== Segment start ==
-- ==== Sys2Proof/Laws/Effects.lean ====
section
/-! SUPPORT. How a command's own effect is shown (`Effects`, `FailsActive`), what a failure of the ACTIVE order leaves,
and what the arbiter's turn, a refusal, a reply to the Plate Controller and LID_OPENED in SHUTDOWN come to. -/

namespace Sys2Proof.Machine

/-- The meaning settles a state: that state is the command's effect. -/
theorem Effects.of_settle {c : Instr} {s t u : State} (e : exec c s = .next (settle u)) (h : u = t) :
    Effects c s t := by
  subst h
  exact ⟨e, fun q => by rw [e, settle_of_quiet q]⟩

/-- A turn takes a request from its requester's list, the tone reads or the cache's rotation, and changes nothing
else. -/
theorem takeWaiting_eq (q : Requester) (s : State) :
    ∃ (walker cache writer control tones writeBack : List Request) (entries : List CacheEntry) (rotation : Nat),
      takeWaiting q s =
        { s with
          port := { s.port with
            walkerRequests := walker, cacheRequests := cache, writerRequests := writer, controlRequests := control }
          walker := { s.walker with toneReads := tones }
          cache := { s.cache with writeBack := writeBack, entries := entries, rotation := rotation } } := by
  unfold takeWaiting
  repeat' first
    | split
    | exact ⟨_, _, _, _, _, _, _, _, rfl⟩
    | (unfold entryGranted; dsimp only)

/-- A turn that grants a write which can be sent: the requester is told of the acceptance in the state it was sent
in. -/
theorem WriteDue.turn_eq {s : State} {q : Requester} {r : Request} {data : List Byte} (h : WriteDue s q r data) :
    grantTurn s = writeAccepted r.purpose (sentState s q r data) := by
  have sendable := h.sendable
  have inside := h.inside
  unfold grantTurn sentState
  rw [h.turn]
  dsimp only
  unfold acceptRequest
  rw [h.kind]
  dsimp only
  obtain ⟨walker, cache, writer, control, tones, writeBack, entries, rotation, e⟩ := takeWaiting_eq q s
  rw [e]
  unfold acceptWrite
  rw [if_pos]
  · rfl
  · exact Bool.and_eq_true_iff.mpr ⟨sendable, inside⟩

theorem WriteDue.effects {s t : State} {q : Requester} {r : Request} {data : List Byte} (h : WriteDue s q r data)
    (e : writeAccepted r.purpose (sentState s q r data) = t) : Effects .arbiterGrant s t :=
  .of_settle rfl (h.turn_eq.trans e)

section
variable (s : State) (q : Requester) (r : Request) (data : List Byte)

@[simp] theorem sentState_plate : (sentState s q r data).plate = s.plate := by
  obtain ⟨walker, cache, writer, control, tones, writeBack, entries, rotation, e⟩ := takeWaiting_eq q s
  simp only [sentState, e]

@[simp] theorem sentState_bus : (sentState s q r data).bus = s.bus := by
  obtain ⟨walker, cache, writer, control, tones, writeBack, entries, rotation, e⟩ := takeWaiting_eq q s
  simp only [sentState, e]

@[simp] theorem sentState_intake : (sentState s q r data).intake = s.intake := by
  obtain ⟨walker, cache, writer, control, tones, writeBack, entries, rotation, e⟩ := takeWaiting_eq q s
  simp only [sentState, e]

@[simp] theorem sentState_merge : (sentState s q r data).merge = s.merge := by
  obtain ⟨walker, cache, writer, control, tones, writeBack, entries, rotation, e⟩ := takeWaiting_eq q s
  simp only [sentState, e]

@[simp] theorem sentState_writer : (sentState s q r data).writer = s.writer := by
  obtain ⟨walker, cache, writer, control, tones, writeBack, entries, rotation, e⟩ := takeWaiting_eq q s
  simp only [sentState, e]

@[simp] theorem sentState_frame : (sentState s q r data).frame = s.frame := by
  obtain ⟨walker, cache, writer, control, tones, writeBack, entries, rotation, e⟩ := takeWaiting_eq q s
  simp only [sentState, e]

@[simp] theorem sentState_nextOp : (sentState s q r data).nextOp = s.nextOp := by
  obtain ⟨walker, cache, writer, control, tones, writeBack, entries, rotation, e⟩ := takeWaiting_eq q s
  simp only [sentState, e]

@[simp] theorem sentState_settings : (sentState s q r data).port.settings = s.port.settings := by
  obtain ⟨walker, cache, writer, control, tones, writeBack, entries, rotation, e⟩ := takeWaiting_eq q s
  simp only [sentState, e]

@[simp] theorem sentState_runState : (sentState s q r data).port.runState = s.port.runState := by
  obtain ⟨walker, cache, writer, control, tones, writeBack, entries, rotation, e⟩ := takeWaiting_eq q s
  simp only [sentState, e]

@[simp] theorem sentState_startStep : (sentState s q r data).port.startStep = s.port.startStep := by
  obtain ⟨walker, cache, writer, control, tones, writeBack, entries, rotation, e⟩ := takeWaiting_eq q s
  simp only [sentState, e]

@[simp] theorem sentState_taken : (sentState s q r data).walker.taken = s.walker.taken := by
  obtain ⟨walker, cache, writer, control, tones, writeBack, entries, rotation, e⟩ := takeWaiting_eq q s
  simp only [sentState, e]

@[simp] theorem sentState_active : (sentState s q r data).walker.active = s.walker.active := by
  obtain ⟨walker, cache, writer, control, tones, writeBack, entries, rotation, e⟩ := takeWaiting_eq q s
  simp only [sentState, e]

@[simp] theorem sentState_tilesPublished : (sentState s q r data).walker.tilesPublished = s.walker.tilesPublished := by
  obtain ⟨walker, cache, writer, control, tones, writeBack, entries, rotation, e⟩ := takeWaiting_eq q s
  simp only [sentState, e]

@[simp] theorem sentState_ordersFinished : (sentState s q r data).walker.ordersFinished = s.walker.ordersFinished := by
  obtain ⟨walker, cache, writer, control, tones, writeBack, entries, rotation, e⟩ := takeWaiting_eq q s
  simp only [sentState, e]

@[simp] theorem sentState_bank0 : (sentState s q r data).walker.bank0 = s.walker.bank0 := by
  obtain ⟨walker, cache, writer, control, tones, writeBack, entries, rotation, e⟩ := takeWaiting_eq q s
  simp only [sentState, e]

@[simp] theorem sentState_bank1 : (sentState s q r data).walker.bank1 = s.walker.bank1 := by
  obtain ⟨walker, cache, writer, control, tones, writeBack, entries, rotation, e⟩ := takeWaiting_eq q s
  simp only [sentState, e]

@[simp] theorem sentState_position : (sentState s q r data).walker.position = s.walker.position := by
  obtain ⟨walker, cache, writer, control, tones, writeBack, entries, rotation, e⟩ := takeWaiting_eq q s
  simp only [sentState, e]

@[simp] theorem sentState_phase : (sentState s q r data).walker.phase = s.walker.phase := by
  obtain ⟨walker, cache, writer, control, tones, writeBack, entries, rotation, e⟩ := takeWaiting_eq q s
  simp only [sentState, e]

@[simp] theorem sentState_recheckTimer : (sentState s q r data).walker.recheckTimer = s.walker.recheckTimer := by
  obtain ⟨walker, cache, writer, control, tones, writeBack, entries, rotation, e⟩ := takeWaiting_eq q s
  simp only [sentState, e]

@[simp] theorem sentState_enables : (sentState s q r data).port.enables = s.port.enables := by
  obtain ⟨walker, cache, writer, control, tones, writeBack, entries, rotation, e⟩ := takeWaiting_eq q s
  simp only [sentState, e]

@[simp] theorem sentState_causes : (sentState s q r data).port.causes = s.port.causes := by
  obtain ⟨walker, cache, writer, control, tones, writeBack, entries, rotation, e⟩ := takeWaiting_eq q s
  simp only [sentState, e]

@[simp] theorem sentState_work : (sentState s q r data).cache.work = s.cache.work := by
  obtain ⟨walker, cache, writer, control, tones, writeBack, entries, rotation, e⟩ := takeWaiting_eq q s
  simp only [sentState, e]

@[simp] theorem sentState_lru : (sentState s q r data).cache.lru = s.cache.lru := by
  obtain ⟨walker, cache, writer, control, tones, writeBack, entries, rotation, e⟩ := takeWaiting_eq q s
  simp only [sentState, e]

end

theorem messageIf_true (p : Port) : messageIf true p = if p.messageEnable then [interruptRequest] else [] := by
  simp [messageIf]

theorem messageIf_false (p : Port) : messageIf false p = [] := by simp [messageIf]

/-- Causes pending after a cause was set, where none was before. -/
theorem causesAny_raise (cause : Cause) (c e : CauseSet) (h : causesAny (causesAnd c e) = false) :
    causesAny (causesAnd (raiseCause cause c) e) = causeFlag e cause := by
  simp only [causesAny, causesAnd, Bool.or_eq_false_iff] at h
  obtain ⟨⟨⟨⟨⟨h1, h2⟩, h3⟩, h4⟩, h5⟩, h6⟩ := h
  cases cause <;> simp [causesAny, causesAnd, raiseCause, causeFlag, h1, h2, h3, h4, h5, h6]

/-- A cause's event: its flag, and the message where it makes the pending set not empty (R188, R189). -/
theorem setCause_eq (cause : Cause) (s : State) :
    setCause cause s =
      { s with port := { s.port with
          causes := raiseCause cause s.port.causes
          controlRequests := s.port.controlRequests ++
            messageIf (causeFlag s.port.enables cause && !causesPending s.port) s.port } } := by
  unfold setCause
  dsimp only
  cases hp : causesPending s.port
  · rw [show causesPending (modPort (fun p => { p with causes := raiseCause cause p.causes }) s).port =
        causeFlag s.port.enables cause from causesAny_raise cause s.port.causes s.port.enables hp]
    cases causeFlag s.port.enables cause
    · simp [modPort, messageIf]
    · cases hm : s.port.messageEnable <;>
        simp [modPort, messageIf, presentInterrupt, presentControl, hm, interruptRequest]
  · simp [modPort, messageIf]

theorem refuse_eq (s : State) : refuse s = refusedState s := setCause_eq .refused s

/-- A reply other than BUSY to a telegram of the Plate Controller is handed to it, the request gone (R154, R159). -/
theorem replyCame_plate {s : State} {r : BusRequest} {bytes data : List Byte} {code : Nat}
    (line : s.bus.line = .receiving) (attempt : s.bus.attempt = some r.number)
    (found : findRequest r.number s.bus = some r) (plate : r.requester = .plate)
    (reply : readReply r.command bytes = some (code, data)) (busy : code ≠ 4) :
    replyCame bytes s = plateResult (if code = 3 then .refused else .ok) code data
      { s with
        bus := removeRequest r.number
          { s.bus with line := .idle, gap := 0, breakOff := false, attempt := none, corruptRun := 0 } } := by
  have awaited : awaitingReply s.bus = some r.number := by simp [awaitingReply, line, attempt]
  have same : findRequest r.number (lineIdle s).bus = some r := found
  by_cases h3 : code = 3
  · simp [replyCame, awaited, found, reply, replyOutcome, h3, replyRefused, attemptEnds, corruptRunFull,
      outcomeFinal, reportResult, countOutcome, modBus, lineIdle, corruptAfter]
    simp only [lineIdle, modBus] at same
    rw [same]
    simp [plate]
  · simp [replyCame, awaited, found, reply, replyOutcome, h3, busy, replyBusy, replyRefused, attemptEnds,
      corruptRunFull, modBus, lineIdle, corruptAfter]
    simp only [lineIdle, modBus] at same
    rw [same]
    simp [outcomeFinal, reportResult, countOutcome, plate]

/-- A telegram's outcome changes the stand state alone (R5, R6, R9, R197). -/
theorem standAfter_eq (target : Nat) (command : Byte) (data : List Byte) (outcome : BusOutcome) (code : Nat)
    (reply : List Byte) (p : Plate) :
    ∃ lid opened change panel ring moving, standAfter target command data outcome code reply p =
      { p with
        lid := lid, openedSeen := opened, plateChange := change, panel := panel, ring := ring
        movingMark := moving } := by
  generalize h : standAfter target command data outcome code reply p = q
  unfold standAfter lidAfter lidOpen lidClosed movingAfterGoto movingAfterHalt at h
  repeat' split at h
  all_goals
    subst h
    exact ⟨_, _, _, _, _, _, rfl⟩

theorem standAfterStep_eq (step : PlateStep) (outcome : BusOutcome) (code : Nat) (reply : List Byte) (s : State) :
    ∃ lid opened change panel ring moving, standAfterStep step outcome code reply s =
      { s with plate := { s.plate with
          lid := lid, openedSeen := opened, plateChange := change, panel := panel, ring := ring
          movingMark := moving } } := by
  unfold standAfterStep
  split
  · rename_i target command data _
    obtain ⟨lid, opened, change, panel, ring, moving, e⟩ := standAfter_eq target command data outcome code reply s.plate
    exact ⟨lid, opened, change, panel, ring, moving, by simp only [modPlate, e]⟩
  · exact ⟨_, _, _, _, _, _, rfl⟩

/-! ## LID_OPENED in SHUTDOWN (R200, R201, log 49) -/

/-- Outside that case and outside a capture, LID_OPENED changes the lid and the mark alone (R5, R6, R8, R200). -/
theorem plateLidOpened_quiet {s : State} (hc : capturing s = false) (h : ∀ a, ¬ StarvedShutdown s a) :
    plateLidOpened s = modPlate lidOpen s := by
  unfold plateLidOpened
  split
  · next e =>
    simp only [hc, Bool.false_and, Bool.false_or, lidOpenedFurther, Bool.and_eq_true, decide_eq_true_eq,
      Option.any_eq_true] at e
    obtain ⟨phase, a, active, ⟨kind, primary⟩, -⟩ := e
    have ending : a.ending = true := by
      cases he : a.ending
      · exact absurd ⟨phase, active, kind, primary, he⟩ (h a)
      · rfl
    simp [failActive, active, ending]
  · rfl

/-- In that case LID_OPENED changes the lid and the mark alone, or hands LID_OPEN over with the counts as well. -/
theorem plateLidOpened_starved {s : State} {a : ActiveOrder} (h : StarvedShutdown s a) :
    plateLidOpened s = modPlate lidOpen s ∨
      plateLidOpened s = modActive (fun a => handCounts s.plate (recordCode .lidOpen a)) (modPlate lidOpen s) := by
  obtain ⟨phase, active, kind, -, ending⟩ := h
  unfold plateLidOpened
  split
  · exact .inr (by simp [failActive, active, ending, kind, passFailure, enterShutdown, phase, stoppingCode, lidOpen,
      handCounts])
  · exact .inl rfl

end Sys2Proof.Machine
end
== Segment end ==
# REQUIRED ACTION
Using only the entries above, output the line with "causes := raiseCause cause s.port.causes", the line with "cases causeFlag s.port.enables cause", and all lines between them, exactly as they stand.

# FINISHED TASK
          causes := raiseCause cause s.port.causes
          controlRequests := s.port.controlRequests ++
            messageIf (causeFlag s.port.enables cause && !causesPending s.port) s.port } } := by
  unfold setCause
  dsimp only
  cases hp : causesPending s.port
  · rw [show causesPending (modPort (fun p => { p with causes := raiseCause cause p.causes }) s).port =
        causeFlag s.port.enables cause from causesAny_raise cause s.port.causes s.port.enables hp]
    cases causeFlag s.port.enables cause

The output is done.